SOURCE INFORMATION START

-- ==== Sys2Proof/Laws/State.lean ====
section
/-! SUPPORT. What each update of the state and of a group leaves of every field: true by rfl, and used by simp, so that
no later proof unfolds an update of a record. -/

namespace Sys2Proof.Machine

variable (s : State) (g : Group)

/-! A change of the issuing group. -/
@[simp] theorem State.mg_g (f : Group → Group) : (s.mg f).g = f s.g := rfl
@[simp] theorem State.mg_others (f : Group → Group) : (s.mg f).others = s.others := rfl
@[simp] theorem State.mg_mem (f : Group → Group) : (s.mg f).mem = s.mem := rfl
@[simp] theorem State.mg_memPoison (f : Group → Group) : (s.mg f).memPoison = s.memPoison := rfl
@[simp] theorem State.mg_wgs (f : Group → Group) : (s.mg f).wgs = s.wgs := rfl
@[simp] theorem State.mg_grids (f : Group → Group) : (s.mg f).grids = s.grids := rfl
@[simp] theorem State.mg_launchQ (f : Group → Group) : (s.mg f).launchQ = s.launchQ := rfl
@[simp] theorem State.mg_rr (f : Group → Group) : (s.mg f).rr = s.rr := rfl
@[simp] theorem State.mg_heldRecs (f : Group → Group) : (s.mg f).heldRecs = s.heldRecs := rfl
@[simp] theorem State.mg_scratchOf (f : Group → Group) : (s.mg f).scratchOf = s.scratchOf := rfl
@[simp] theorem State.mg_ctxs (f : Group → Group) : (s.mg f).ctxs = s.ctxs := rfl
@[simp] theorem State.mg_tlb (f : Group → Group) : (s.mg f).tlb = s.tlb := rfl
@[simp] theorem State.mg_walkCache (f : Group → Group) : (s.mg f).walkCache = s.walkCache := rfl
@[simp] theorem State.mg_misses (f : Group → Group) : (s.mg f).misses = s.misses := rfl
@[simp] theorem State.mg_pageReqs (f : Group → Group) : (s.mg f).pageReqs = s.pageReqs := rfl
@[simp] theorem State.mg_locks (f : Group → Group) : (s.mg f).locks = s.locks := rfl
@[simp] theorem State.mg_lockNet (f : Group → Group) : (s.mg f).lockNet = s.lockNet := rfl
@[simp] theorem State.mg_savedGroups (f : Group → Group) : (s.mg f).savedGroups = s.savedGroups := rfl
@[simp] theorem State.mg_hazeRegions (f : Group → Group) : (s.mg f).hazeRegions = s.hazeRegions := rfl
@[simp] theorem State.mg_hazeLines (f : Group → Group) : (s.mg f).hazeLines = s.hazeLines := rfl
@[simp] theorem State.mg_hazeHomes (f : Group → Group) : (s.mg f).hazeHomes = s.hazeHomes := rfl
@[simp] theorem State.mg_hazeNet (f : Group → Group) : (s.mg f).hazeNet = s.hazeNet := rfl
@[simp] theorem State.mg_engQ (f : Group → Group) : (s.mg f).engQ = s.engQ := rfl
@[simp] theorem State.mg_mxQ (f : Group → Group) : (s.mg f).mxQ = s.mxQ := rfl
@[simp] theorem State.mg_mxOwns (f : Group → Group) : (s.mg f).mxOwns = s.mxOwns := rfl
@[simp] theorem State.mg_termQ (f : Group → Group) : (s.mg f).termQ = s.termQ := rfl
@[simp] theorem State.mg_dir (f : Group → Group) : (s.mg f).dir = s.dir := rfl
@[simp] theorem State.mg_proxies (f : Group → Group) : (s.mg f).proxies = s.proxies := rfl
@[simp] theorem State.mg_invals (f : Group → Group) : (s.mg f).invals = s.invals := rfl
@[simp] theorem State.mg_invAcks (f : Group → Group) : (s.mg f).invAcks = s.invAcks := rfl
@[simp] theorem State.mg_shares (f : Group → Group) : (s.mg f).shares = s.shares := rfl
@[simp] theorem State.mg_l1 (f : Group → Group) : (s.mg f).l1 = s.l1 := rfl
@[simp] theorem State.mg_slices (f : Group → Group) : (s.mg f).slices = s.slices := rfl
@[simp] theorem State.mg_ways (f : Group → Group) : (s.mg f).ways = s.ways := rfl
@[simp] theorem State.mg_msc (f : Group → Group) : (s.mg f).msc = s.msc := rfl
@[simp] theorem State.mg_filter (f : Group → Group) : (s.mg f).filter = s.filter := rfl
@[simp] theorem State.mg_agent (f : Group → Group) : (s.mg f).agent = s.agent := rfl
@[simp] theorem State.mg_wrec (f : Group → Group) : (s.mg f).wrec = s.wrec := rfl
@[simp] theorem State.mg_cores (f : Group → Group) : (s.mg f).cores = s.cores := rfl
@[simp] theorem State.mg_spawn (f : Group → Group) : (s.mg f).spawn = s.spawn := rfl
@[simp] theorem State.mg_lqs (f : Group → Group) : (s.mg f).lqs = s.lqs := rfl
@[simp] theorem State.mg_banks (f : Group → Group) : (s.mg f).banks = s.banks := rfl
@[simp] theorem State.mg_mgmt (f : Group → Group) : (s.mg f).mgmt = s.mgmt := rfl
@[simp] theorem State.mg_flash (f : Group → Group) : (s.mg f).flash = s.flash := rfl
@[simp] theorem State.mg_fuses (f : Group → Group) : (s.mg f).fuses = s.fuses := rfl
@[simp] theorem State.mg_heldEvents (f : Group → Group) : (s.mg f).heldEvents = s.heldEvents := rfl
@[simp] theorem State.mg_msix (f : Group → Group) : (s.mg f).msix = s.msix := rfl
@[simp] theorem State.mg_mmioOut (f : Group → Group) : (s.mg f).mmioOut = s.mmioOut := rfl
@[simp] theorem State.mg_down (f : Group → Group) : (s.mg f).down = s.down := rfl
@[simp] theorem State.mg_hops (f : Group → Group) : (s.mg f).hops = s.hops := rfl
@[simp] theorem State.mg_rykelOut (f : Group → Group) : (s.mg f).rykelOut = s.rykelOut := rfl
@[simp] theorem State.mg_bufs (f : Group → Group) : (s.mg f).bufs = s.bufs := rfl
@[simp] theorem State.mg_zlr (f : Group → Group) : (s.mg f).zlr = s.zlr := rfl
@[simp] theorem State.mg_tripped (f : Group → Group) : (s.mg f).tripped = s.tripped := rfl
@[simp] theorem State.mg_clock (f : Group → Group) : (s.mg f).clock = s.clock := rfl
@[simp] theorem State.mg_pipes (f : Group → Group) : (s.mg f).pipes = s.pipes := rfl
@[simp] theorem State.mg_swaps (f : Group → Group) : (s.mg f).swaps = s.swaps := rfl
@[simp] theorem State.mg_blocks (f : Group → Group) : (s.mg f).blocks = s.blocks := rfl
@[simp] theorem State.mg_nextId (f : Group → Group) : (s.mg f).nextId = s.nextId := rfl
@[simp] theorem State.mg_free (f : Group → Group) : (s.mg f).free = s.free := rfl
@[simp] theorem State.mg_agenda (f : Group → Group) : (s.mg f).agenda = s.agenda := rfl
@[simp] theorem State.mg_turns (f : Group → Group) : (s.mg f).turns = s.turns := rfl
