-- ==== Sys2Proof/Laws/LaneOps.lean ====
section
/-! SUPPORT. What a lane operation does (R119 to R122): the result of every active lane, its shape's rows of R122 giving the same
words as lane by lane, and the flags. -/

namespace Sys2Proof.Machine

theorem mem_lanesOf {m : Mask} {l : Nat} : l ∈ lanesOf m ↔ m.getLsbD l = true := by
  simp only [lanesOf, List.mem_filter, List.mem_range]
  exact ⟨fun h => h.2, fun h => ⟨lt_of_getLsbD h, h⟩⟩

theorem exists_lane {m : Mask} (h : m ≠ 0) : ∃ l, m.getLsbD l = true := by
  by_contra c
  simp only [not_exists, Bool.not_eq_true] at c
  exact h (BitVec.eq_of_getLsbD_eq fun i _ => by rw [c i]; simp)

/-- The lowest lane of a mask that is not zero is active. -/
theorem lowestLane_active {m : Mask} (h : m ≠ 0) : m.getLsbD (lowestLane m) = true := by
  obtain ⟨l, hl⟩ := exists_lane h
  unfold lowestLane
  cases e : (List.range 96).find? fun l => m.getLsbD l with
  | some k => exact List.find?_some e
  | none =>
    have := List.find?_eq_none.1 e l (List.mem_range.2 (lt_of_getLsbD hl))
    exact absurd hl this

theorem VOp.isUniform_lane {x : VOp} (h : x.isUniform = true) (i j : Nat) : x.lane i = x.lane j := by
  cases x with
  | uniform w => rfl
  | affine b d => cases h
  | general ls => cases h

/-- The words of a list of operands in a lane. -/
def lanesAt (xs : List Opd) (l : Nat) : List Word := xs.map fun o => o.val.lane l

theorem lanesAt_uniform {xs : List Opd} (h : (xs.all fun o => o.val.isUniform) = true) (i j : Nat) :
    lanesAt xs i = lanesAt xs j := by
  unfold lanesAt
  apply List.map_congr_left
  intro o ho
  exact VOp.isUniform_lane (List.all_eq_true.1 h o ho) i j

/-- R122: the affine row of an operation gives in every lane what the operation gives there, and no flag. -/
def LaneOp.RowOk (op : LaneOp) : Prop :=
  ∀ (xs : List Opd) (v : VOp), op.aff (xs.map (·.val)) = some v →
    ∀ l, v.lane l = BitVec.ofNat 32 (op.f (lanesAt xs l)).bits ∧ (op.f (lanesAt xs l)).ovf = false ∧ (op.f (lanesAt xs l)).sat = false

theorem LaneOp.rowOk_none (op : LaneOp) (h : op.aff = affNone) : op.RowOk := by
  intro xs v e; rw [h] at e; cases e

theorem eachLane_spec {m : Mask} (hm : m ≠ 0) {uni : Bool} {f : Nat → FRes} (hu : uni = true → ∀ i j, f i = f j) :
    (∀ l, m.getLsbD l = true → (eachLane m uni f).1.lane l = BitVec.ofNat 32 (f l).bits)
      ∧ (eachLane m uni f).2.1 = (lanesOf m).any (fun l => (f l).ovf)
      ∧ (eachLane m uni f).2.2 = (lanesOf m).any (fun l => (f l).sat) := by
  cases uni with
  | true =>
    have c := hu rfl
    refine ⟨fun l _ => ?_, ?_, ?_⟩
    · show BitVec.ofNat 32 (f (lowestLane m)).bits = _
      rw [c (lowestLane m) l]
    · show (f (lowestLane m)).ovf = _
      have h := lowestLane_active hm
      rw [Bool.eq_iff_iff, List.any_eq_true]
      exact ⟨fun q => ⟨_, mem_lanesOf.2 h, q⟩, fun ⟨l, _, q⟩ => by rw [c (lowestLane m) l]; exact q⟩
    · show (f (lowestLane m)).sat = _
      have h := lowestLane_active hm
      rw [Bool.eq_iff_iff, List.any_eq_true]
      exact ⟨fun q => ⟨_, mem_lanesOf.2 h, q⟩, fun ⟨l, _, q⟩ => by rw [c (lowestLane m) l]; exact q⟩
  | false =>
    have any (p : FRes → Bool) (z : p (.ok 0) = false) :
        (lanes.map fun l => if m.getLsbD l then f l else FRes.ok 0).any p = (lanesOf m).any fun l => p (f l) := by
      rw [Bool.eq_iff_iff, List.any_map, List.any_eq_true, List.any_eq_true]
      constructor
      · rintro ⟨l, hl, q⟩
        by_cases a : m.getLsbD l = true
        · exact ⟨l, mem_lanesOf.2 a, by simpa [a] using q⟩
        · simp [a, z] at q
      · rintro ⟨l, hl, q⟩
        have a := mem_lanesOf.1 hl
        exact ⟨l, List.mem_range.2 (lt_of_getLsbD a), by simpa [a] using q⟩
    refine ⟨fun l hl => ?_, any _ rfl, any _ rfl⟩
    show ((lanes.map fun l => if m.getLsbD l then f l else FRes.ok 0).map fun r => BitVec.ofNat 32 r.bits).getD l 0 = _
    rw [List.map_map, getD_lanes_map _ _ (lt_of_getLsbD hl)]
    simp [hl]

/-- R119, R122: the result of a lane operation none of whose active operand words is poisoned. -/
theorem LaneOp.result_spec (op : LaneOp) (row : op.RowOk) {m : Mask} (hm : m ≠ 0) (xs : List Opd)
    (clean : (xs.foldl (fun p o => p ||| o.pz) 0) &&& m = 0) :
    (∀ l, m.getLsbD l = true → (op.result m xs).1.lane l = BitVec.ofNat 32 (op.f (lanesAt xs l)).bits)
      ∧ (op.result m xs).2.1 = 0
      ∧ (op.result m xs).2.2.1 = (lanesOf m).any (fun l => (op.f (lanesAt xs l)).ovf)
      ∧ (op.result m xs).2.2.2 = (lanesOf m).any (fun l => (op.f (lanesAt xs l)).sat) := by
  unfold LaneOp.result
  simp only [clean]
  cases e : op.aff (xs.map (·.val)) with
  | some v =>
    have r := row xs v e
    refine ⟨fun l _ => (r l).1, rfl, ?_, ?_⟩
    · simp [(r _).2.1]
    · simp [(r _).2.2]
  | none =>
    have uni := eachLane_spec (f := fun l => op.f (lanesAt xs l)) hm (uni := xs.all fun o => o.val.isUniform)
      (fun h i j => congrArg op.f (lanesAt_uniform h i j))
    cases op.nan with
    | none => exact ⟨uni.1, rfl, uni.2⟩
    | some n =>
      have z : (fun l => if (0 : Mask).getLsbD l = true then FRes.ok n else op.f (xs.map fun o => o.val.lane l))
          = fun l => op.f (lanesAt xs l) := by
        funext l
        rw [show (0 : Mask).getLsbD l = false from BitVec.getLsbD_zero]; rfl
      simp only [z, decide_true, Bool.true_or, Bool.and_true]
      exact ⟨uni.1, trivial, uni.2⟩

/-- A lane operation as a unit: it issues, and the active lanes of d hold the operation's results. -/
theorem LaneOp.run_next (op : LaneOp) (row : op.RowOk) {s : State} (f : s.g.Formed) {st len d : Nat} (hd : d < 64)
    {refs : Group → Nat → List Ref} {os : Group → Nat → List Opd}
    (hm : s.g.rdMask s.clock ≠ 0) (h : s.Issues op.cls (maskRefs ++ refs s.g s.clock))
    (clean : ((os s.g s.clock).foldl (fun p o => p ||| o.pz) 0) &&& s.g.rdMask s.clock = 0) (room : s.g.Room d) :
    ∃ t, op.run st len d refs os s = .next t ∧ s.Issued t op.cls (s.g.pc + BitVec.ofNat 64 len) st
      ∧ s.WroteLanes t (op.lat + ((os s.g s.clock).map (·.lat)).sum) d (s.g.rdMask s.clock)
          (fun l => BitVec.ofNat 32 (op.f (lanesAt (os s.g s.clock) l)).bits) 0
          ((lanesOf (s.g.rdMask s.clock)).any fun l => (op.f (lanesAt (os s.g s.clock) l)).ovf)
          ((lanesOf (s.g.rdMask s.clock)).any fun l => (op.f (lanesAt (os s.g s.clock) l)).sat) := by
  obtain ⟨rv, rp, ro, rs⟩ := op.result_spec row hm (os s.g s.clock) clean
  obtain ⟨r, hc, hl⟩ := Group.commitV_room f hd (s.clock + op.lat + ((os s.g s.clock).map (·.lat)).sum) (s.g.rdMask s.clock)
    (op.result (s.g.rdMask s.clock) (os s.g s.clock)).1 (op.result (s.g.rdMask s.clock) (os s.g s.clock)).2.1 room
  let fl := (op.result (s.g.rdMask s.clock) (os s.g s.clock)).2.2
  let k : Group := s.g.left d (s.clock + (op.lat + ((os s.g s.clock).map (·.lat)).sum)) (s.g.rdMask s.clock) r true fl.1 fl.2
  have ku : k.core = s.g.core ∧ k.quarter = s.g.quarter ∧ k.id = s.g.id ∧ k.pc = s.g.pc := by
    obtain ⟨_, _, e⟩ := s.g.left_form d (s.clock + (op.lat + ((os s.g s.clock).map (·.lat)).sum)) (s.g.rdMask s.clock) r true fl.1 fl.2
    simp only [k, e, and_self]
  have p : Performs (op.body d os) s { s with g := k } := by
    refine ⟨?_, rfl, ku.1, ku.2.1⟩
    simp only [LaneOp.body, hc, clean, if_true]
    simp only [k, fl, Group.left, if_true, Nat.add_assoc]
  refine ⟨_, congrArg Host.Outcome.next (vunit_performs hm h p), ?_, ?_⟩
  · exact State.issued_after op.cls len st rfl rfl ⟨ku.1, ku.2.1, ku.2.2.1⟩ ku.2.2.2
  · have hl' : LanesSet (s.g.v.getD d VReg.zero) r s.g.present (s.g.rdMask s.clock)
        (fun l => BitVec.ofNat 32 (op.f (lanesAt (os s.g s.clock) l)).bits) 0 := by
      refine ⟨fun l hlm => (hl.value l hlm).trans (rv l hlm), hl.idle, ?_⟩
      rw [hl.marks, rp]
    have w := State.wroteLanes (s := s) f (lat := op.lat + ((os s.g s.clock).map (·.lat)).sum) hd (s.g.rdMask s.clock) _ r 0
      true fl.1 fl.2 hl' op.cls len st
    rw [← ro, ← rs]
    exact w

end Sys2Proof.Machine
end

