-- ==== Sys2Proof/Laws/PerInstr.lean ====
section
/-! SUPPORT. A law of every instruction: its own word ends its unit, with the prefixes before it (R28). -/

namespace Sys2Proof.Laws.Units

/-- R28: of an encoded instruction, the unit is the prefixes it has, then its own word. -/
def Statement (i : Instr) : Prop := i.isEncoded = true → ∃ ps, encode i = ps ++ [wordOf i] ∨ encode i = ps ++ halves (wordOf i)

SOURCE INFORMATION END

_TASK DIRECTIONS_. Say how many lines of the entries hold the string "body". Nothing but the number should be given.

_RESPONSE_. 2